3) What you see is as important as what you hear

The way I was taught mediation tended to focus on words and meaning. I have characterised it as ‘mediating from the neck up’ (seehttp://kluwermediationblog.com/2013/12/13/mediating-from-the-neck-up/). And yet when I am sitting in the mediation chair I feel as if I am watching a play. The expressions on people’s faces; the way they sit; the way they move their hands; whether or when they smile; whether they look at each other; how far apart they are: all of these matter as much as the content of the words.

I once worked with two colleagues who were not getting on. Each described the other as unreasonable. They had had fierce arguments in front of the team. Their own words sounded innocuous; the other’s an astonishing overreaction. But in our mediation I noticed a funny thing. When each was relating the other’s words their face changed dramatically. When telling me their own views they were open, animated and friendly, using hands, eyes and smiles to convey meaning and secure my understanding. Yet when conveying what the other had said they looked disdainful, accusatory and dismissive, with pointing fingers and flashing eyes. It was as if the words themselves were insufficient; the full visual display was needed to ensure that I understood.

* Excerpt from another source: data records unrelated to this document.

@[simp] theorem State.errorBit_pending (s : State) : (s.errorBit).pending = s.pending :=
  (congrArg State.pending (State.errorBit_frame s ) :)
@[simp] theorem State.errorBit_freeCount (s : State) : (s.errorBit).freeCount = s.freeCount :=
  (congrArg State.freeCount (State.errorBit_frame s ) :)
@[simp] theorem State.errorBit_now (s : State) : (s.errorBit).now = s.now :=
  (congrArg State.now (State.errorBit_frame s ) :)
@[simp] theorem State.errorBit_staged (s : State) : (s.errorBit).staged = s.staged :=
  (congrArg State.staged (State.errorBit_frame s ) :)
@[simp] theorem State.errorBit_locks (s : State) : (s.errorBit).locks = s.locks :=
  (congrArg State.locks (State.errorBit_frame s ) :)
@[simp] theorem State.errorBit_owed (s : State) : (s.errorBit).owed = s.owed :=
  (congrArg State.owed (State.errorBit_frame s ) :)
@[simp] theorem State.errorBit_expert (s : State) : (s.errorBit).expert = s.expert :=
  (congrArg State.expert (State.errorBit_frame s ) :)
@[simp] theorem State.errorBit_mbox (s : State) : (s.errorBit).mbox = s.mbox :=
  (congrArg State.mbox (State.errorBit_frame s ) :)
@[simp] theorem State.errorBit_views (s : State) : (s.errorBit).views = s.views :=
  (congrArg State.views (State.errorBit_frame s ) :)
@[simp] theorem State.errorBit_msix (s : State) : (s.errorBit).msix = s.msix :=
  (congrArg State.msix (State.errorBit_frame s ) :)
@[simp] theorem State.errorBit_vectors (s : State) : (s.errorBit).vectors = s.vectors :=
  (congrArg State.vectors (State.errorBit_frame s ) :)
@[simp] theorem State.errorBit_completed (s : State) : (s.errorBit).completed = s.completed :=
  (congrArg State.completed (State.errorBit_frame s ) :)
@[simp] theorem State.errorBit_power (s : State) : (s.errorBit).power = s.power :=
  (congrArg State.power (State.errorBit_frame s ) :)
@[simp] theorem State.errorBit_objs (s : State) : (s.errorBit).objs = s.objs :=
  (congrArg State.objs (State.errorBit_frame s ) :)
@[simp] theorem State.errorBit_mem (s : State) : (s.errorBit).mem = s.mem :=
  (congrArg State.mem (State.errorBit_frame s ) :)
@[simp] theorem State.errorBit_tier (s : State) : (s.errorBit).tier = s.tier :=
  (congrArg State.tier (State.errorBit_frame s ) :)
@[simp] theorem State.errorBit_enc (s : State) : (s.errorBit).enc = s.enc :=
  (congrArg State.enc (State.errorBit_frame s ) :)
@[simp] theorem State.errorBit_held (s : State) : (s.errorBit).held = s.held :=
  (congrArg State.held (State.errorBit_frame s ) :)
@[simp] theorem State.errorBit_slots (s : State) : (s.errorBit).slots = s.slots :=
  (congrArg State.slots (State.errorBit_frame s ) :)
@[simp] theorem State.errorBit_bindings (s : State) : (s.errorBit).bindings = s.bindings :=
  (congrArg State.bindings (State.errorBit_frame s ) :)
@[simp] theorem State.errorBit_running (s : State) : (s.errorBit).running = s.running :=
  (congrArg State.running (State.errorBit_frame s ) :)
@[simp] theorem State.errorBit_stalled (s : State) : (s.errorBit).stalled = s.stalled :=
  (congrArg State.stalled (State.errorBit_frame s ) :)
@[simp] theorem State.errorBit_transfers (s : State) : (s.errorBit).transfers = s.transfers :=
  (congrArg State.transfers (State.errorBit_frame s ) :)
@[simp] theorem State.errorBit_grids (s : State) : (s.errorBit).grids = s.grids :=
  (congrArg State.grids (State.errorBit_frame s ) :)
@[simp] theorem State.errorBit_fabric (s : State) : (s.errorBit).fabric = s.fabric :=
  (congrArg State.fabric (State.errorBit_frame s ) :)
@[simp] theorem State.errorBit_coll (s : State) : (s.errorBit).coll = s.coll :=
  (congrArg State.coll (State.errorBit_frame s ) :)
@[simp] theorem State.errorBit_jobs (s : State) : (s.errorBit).jobs = s.jobs :=
  (congrArg State.jobs (State.errorBit_frame s ) :)
@[simp] theorem State.errorBit_parts (s : State) : (s.errorBit).parts = s.parts :=
  (congrArg State.parts (State.errorBit_frame s ) :)
@[simp] theorem State.errorBit_sec (s : State) : (s.errorBit).sec = s.sec :=
  (congrArg State.sec (State.errorBit_frame s ) :)
@[simp] theorem State.errorBit_mgmt (s : State) : (s.errorBit).mgmt = s.mgmt :=
  (congrArg State.mgmt (State.errorBit_frame s ) :)
@[simp] theorem State.errorBit_fw (s : State) : (s.errorBit).fw = s.fw :=
  (congrArg State.fw (State.errorBit_frame s ) :)

/-! ### `State.setPartState` -/

theorem State.setPartState_frame (s : State) (p st : Nat) :
    { s.setPartState p st with parts := s.parts, views := s.views, dict := s.dict, mgmt := s.mgmt } = s := by
  exact congrArg (fun t : State => { t with parts := s.parts, views := s.views, dict := s.dict, mgmt := s.mgmt }) (State.event_frame _ 0x0B000041 0 p)
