-- ==== Sys2Proof/Tests/Slice0.lean ====
section
/-! SUPPORT. Tests of one step each on small states, with the witnesses of the statements' hypotheses: for each
clause of a statement, operands and a state that meet it, and what the step then leaves. Expected values are
the spec's. -/

namespace Sys2Proof.Tests

open Sys2Proof.Machine

set_option Elab.async false

/-! ### The states that the tests start from -/

/-- The state after a command that goes on. -/
def nx (o : Host.Outcome State Fault Refusal) : State :=
  match o with
  | .next s => s
  | _ => State.reset

def run (c : Instr) (s : State) : State := nx (exec c s)

/-- Registers set. -/
def regs (s : State) (l : List (Nat × Nat)) : State := l.foldl (fun s e => s.setReg e.1 e.2) s

/-- A module that runs: every subsystem ready, node 5 on the bus, every group powered. -/
def up : State :=
  { regs State.reset [(kReadyMap, 0x1FFE), (kNodeId, 5), (kModuleId, 1)] with
    power := { State.reset.power with mode := .running, slotRead := true, cgDown := 0 } }

/-- The mailbox's expert unlock. -/
def unlocked (s : State) : State := { s with expert := [(0x100, 0, 10 ^ 9)] }

def job7 : Charter :=
  ⟨List.replicate 48 0, 7, 0, 0, false, false, 4, 1, 0, List.replicate 48 0, [⟨[], true, true, true, 2⟩], []⟩

/-- Partition 0 RUNNING with cluster group 0, stack 0, far group 0 and port 0, for job 7. -/
def partRun : Part := { Part.free with state := stRunning, cgMap := 1, stackMap := 1, fgMap := 1, portMap := 1, charter := some job7 }

def one : State := (regs up [(kPortOwner 0, 0), (kPortState 0, 3)]).setPart 0 partRun

/-- Its grid runs a gust that began at 1 ms and ends at 1.25 ms. -/
def gusty : State :=
  { one with now := 1100000 }.setGrid 0 { Grid.idle with on := true, inGust := true, boundary := 1000000, started := 1000000, nextPoint := 1250000 }

/-- Where descriptors lie. -/
def dva : BitVec 64 := BitVec.ofNat 64 (2 ^ 20 + 2 ^ 16)

/-- The plan of unit `u` of partition 0: entries of the UNITs of a list at `dva`, the first of them due just now. -/
def planOf (s : State) (u : Nat) (units : List Nat) : Binding :=
  ⟨0, u, 0, 64, 1500, 1000, 243, 0, units.map (fun x => s.planClock 0 u + x * 2 ^ 32 + dva.toNat * 2 ^ 64), false⟩

/-- A state where the plans of units come to entries of their lists. -/
def comes (s : State) (l : List (Nat × List Nat)) : State := { s with bindings := l.map (fun e => planOf s e.1 e.2) }

/-- A plan of cluster 0 that has not reached END. -/
def planned : State := comes gusty [(0, [3, 3])]

def boot : BootInput := ⟨[], true, false, true, true⟩
def around : Around := ⟨boot, false⟩

/-- A timing message of kind `k` for job 7 from module 3 that names time `a`, with `h` hops. -/
def msg (k h a : Nat) : BitVec 256 := BitVec.ofNat 256 (mkTiming k h 3 7 a 0 0)

/-- Values staged. -/
def staging (s : State) (l : List (Nat × Nat)) : State := l.foldl (fun s e => s.stage e.1 e.2) s

/-- Partition 0 of `planned` with fence 0, memory object 0 (its first page at the local address `t`, its second
in near memory), and a stream on context `x` of cluster 0. -/
def flow (t x : Nat) : State :=
  { regs (comes gusty [(0, List.replicate 2 (3 + x))]) [(kGenSource, 0)] with
    objs := { planned.objs with
      fences := [⟨mkHandle 4 0 1 0, 0, false, 0, false, false, false, 0, 0, 0, false, false, false, false⟩]
      memobjs := [⟨mkHandle 3 0 1 0, 0, false, false, false, 2 ^ 20, 2 ^ 17, [(0, 2 ^ 50 + t), (1, 2 ^ 50)]⟩]
      streams := [⟨mkHandle 5 0 1 0, 0, 0, x, false, 2, 0, mkHandle 4 0 1 0, mkHandle 3 0 1 0, 2 ^ 20, 0, 0⟩] } }

/-- Partition 0 CONFIGURED, the generator seeded, slot 0 a live data key and slot 1 a derivation key. -/
def keyed : State :=
  let s := up.setPart 0 { partRun with state := stConfigured }
  let s := (s.setKeySlot 0 ⟨true, List.replicate 32 1, 0, 0, 511, true, true⟩).setKeySlot 1 ⟨true, List.replicate 32 2, 3, 0, 1, true, false⟩
  { s with sec := { s.sec with drbg := some ⟨List.replicate 32 3, List.replicate 16 4, 5⟩, wrapKey := List.replicate 32 6 } }

/-- A range over stack 0's first 64 KB for partition 0, with a live key. -/
def ranged : State :=
  regs (gusty.setKeySlot 0 ⟨true, List.replicate 32 1, 0, 0, 1, true, false⟩)
    [(kRangeState 0, 1), (kOwner 0, 0), (kBase 0, 0), (kSize 0, 65536), (kKeySlot 0, mkHandle 8 0 1 0), (kRangeEpoch 0, 1)]

/-- `ranged` with partition 0's entry for module 3 (its partition 2, by port 0) and stack 0 scrubbed. -/
def linked : State :=
  { ranged with fabric := { ranged.fabric with fwd := [(3, 0x80 + 6 * 16 + 2 * 256)] }
                enc := { ranged.enc with scrubEpoch := [(0, 5)], scrubKey := some (List.replicate 32 9) }
                mem := { ranged.mem with scrubbed := [(0, List.replicate 32 9, 5)] } }
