-- ==== Sys2Proof/Word.lean ====
section
/-! DEFINITION. The two word widths of RQ's ports (spec/20_memory.md R32). -/

namespace Sys2Proof

/-- A word of port `CMD`: 32 bits, bit 0 least significant (R5, R32). Header words, rate operands
(R52) and sample patterns (R56) are all of this width. -/
abbrev Word := BitVec 32

/-- A word of port `OUTP`: 16 bits (R32), also the width of an output sample (R60). -/
abbrev OutWord := BitVec 16

end Sys2Proof
end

Of course we all know this. One famous experiment found that the content of what is said is less significant in people’s recollection than the speaker’s tone of voice or appearance (Seehttp://en.wikipedia.org/wiki/Albert_Mehrabian for an explanation). Mediators can do something about this. We’re in the business of interpretation, providing a forum for discussion (what were you trying to convey?) and feedback (you looked angry/anxious/defensive). By bringing the whole body to the table we have a more accurate conversation and correct what is sometimes known as the “empathy gap” : the tendency to underestimate the influence or strength of emotions either in oneself or others.